• [Data records]
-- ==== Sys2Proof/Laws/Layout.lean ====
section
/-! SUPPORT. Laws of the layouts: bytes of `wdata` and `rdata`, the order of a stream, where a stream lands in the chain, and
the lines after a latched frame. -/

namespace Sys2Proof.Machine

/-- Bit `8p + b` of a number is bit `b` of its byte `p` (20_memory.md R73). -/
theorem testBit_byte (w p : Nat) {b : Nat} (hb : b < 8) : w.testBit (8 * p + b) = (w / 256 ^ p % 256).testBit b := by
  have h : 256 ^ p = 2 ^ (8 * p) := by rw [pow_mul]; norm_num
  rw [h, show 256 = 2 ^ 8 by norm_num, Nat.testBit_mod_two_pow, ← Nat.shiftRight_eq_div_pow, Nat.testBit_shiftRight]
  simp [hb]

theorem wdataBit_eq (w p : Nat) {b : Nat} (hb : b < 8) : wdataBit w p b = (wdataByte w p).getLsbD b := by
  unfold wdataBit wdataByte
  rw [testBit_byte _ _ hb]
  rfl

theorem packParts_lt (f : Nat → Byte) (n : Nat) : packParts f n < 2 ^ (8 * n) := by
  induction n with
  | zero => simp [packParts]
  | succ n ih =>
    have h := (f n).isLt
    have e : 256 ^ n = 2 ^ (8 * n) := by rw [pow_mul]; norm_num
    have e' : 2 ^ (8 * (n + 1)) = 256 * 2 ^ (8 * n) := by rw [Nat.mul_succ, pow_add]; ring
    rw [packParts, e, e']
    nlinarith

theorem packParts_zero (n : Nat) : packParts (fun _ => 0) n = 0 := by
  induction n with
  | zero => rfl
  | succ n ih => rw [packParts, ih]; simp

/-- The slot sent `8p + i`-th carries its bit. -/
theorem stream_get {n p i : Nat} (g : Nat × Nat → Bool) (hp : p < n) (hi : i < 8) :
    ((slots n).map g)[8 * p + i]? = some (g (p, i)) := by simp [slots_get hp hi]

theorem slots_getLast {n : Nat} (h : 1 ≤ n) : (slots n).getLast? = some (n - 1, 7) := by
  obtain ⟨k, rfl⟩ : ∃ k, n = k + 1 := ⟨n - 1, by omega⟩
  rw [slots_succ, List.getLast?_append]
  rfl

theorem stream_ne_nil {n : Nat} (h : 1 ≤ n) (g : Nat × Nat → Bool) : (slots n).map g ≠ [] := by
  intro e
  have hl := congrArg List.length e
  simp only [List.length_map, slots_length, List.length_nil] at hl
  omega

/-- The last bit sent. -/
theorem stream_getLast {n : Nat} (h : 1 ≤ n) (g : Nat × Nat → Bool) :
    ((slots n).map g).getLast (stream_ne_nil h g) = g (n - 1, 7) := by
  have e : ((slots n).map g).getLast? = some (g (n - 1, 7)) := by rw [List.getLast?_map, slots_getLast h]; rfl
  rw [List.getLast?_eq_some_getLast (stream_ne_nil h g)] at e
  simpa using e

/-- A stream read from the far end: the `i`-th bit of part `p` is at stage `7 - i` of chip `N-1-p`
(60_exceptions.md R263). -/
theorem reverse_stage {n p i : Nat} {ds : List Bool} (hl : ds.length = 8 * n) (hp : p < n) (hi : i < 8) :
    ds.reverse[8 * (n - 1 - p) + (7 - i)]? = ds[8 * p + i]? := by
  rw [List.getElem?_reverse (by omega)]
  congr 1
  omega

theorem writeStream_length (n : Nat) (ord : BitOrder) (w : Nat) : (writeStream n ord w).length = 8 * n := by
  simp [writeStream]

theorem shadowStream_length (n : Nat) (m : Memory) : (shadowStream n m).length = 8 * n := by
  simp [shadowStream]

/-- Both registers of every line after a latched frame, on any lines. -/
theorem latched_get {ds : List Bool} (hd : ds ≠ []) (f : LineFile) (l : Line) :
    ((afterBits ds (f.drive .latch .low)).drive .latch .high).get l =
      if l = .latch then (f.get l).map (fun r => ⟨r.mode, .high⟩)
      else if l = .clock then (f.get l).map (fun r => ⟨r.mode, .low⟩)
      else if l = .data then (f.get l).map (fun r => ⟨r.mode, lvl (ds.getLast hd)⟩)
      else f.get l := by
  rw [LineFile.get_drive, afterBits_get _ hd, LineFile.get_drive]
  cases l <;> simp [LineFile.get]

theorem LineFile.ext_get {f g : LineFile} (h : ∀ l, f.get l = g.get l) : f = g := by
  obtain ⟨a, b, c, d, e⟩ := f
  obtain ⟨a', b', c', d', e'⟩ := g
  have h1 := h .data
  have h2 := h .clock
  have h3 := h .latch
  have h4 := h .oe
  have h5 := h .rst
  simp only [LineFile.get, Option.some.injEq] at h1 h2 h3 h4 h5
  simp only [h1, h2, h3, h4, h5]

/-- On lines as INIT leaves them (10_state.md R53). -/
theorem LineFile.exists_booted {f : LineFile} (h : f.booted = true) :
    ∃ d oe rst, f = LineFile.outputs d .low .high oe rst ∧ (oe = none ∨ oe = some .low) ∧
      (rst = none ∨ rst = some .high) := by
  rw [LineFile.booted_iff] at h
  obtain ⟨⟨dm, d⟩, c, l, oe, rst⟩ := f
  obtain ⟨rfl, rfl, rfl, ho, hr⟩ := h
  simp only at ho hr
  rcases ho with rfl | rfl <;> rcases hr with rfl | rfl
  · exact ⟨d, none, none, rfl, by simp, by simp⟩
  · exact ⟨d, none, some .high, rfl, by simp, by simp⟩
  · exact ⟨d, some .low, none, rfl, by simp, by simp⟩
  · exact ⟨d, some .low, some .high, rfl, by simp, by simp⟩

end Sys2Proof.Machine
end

• [Assigned task] "lines" is the string to look for; please copy every line of the records above where it appears.

• [Response to this task]
the lines after a latched frame. -/
/-- Both registers of every line after a latched frame, on any lines. -/
/-- On lines as INIT leaves them (10_state.md R53). -/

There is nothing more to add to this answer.